Below is a listing. Write out exactly its lines between the one holding "[vop f.a], dst" and the one holding "(fun a b => a - b)", inclusive.
++++++
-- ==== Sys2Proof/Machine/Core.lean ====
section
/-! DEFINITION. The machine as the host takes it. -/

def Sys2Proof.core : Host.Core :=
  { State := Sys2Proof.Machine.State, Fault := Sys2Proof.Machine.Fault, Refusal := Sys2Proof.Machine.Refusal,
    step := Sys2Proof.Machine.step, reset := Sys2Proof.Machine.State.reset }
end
++++++
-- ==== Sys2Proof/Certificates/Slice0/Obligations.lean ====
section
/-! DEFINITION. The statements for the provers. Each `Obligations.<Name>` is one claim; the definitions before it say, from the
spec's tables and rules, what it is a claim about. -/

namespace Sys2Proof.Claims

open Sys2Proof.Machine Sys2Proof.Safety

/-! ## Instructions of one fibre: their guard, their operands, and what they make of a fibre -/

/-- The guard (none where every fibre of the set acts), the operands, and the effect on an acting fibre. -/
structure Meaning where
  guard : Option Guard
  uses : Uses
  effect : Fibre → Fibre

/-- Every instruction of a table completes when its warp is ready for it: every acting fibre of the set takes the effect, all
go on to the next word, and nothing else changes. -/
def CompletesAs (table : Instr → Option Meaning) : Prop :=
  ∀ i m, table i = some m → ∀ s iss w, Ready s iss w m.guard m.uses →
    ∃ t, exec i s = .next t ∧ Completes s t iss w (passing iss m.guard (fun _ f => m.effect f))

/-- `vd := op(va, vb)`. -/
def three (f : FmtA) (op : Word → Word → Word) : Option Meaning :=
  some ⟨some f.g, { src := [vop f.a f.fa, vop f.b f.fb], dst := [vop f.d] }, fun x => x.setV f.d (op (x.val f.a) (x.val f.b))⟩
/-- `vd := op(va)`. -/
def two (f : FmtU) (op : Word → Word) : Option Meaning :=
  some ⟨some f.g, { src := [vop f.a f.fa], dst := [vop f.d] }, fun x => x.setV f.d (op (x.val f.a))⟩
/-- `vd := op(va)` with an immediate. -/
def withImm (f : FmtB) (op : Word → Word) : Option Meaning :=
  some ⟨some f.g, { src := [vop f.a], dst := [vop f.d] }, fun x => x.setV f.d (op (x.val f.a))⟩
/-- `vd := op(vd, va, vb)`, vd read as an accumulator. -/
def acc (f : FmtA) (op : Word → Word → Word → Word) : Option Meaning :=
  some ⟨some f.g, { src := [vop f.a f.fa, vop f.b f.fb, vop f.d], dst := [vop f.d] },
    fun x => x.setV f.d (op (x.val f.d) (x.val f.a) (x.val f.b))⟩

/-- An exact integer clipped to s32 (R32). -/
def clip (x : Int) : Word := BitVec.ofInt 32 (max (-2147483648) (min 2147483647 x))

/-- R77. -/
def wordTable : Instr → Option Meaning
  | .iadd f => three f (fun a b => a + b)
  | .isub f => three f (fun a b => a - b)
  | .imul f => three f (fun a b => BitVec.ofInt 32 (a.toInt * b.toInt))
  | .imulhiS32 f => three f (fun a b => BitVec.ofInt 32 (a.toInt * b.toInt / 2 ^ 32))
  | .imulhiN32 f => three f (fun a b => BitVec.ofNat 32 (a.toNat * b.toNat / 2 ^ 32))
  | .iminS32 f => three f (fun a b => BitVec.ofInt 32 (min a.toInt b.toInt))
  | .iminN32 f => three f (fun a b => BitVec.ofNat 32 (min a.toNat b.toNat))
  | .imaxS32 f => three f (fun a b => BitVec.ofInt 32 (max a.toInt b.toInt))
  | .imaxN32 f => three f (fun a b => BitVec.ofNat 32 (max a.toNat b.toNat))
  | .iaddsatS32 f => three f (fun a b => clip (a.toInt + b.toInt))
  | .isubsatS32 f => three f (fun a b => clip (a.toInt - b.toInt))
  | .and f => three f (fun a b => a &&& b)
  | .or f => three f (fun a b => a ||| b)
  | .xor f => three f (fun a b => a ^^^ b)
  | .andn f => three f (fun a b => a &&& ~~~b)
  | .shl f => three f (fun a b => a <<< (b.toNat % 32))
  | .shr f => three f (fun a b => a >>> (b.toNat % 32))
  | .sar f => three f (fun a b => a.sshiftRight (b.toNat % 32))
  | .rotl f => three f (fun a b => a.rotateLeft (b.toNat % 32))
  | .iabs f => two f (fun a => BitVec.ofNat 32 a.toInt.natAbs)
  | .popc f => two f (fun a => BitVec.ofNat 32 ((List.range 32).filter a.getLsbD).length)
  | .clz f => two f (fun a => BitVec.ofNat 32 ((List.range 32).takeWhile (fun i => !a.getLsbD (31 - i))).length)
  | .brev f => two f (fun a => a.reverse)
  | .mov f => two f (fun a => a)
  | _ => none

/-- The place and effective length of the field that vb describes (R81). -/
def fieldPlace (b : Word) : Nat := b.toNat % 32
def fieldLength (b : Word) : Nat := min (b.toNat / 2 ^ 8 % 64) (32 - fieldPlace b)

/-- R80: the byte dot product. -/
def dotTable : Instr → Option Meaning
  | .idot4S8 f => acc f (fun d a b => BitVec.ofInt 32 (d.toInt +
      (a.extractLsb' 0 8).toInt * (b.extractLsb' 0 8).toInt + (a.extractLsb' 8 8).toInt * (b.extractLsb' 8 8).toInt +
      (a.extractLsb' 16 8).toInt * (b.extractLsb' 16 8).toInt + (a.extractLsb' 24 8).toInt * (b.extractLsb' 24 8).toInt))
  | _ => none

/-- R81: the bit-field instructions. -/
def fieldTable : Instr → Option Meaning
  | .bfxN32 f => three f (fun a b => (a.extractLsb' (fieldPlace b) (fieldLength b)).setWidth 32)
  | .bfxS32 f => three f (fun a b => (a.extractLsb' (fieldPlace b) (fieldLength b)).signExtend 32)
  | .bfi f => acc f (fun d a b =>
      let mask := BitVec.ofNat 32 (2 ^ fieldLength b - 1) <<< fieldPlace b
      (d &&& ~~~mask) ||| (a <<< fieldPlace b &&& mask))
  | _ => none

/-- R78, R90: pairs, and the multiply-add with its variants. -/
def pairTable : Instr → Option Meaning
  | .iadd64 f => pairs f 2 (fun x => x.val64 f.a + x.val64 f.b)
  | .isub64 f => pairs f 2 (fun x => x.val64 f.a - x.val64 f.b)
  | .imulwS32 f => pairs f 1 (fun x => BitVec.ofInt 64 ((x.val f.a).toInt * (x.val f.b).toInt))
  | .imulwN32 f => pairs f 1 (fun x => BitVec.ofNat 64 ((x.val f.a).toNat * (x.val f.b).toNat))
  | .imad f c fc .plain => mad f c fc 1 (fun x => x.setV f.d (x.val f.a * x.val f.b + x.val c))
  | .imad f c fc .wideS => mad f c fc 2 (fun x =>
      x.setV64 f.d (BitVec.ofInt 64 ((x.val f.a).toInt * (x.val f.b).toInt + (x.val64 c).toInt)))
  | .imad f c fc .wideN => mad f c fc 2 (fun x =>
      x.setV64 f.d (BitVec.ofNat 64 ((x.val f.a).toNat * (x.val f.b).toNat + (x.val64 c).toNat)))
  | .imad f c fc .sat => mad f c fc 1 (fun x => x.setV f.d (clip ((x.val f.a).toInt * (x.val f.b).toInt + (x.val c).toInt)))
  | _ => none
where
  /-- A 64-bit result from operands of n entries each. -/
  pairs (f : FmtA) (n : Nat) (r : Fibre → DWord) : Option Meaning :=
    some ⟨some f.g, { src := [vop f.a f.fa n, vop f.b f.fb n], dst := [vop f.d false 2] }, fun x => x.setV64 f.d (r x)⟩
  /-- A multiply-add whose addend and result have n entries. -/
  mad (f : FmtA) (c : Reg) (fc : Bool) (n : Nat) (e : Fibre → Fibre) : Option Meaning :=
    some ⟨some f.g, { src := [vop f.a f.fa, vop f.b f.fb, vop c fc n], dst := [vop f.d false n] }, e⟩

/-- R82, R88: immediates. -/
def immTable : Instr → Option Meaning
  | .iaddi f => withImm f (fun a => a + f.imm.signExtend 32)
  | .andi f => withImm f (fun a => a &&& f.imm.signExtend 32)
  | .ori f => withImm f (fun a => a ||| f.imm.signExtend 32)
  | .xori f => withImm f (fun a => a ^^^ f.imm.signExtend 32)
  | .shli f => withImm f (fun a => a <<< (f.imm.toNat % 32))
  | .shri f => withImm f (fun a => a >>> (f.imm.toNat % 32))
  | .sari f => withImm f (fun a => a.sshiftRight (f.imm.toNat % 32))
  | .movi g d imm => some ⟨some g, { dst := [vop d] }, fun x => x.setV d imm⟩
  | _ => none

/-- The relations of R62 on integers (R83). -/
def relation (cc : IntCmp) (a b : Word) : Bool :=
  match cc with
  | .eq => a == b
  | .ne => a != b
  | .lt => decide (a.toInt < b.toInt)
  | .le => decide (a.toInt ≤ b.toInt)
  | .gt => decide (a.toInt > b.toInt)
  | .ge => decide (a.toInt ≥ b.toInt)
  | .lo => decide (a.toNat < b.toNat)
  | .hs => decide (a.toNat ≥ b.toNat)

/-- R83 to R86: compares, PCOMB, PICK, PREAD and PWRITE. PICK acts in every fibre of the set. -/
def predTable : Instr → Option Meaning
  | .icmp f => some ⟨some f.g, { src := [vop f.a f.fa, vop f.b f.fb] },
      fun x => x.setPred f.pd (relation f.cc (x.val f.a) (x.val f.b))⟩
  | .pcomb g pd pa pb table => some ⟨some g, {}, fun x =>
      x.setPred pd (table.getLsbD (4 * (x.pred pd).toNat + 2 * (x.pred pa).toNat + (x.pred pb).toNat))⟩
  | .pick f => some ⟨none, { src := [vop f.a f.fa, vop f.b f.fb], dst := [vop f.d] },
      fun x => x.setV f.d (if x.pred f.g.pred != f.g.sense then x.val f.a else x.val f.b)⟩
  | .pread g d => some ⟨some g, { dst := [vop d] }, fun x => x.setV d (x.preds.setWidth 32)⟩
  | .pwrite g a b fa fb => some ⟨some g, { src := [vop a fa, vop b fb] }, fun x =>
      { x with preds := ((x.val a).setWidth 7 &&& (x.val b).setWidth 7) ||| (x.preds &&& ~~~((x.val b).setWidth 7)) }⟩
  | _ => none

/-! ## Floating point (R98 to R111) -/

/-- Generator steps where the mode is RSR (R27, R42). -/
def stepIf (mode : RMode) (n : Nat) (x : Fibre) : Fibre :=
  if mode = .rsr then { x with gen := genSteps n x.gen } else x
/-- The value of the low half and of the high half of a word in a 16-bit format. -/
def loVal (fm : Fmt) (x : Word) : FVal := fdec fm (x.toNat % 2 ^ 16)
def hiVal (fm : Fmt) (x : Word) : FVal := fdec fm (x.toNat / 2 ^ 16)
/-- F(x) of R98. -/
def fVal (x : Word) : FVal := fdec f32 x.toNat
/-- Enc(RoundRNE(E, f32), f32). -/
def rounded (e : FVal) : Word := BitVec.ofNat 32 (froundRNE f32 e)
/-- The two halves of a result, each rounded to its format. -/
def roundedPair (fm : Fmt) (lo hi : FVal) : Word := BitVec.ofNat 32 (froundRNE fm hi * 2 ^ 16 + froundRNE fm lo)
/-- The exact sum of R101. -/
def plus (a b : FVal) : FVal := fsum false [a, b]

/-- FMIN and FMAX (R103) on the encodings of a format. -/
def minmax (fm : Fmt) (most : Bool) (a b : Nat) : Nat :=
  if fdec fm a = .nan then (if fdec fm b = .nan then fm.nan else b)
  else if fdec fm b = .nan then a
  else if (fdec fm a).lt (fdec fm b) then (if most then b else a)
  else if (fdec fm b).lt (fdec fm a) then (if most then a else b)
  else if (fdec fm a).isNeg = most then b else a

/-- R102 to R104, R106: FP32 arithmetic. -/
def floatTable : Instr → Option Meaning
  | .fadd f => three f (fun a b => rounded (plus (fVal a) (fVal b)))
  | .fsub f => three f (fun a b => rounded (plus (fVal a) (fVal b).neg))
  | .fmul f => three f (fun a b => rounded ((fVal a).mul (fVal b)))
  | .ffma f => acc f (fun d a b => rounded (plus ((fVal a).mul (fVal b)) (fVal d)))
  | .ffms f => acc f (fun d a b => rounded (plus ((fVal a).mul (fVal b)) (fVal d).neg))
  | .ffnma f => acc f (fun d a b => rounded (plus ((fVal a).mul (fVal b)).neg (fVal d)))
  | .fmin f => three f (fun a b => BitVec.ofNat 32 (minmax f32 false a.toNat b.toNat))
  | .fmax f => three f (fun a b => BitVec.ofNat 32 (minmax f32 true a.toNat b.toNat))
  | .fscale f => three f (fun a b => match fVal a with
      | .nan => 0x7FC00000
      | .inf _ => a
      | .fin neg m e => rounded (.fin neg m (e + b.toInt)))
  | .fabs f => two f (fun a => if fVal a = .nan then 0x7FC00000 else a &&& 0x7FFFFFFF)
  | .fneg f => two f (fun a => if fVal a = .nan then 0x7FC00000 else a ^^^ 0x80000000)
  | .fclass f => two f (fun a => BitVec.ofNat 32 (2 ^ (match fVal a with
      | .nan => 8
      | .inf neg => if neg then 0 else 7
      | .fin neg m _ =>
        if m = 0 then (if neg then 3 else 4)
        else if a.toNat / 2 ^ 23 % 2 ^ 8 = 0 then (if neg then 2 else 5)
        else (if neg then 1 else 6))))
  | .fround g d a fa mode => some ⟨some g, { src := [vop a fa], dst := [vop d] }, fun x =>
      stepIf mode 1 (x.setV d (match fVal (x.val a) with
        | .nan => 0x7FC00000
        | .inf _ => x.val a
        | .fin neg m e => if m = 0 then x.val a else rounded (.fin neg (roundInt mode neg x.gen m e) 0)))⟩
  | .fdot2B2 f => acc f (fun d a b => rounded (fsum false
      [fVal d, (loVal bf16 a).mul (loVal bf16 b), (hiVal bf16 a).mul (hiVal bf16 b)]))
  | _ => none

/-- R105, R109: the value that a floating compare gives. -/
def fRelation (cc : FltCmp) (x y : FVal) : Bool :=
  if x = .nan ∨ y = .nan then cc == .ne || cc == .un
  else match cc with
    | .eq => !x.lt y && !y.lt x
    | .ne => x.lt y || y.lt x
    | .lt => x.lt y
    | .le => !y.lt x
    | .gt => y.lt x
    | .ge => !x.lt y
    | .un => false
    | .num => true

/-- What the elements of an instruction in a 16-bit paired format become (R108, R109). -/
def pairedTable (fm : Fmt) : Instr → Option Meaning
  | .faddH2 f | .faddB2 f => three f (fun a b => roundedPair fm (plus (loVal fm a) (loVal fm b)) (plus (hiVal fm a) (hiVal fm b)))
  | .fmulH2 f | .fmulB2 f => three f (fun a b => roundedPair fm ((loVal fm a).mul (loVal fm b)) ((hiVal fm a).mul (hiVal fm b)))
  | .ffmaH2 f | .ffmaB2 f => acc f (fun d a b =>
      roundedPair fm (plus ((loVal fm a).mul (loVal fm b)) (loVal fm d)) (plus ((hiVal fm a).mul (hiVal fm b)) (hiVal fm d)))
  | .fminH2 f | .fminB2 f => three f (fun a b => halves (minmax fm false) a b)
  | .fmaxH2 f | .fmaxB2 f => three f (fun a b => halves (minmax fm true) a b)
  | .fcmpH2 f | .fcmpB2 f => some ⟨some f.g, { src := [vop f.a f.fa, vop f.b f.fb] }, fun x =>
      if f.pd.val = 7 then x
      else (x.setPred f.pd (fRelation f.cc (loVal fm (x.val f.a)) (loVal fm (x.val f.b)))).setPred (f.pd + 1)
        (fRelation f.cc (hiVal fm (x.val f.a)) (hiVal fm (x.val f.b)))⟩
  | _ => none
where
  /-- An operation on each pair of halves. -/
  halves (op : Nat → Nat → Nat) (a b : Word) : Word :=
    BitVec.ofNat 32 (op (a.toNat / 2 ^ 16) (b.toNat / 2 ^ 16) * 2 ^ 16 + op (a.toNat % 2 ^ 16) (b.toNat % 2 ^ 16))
++++++
SOLUTION TO THE EXERCISE:
  some ⟨some f.g, { src := [vop f.a], dst := [vop f.d] }, fun x => x.setV f.d (op (x.val f.a))⟩
/-- `vd := op(vd, va, vb)`, vd read as an accumulator. -/
def acc (f : FmtA) (op : Word → Word → Word → Word) : Option Meaning :=
  some ⟨some f.g, { src := [vop f.a f.fa, vop f.b f.fb, vop f.d], dst := [vop f.d] },
    fun x => x.setV f.d (op (x.val f.d) (x.val f.a) (x.val f.b))⟩

/-- An exact integer clipped to s32 (R32). -/
def clip (x : Int) : Word := BitVec.ofInt 32 (max (-2147483648) (min 2147483647 x))

/-- R77. -/
def wordTable : Instr → Option Meaning
  | .iadd f => three f (fun a b => a + b)
  | .isub f => three f (fun a b => a - b)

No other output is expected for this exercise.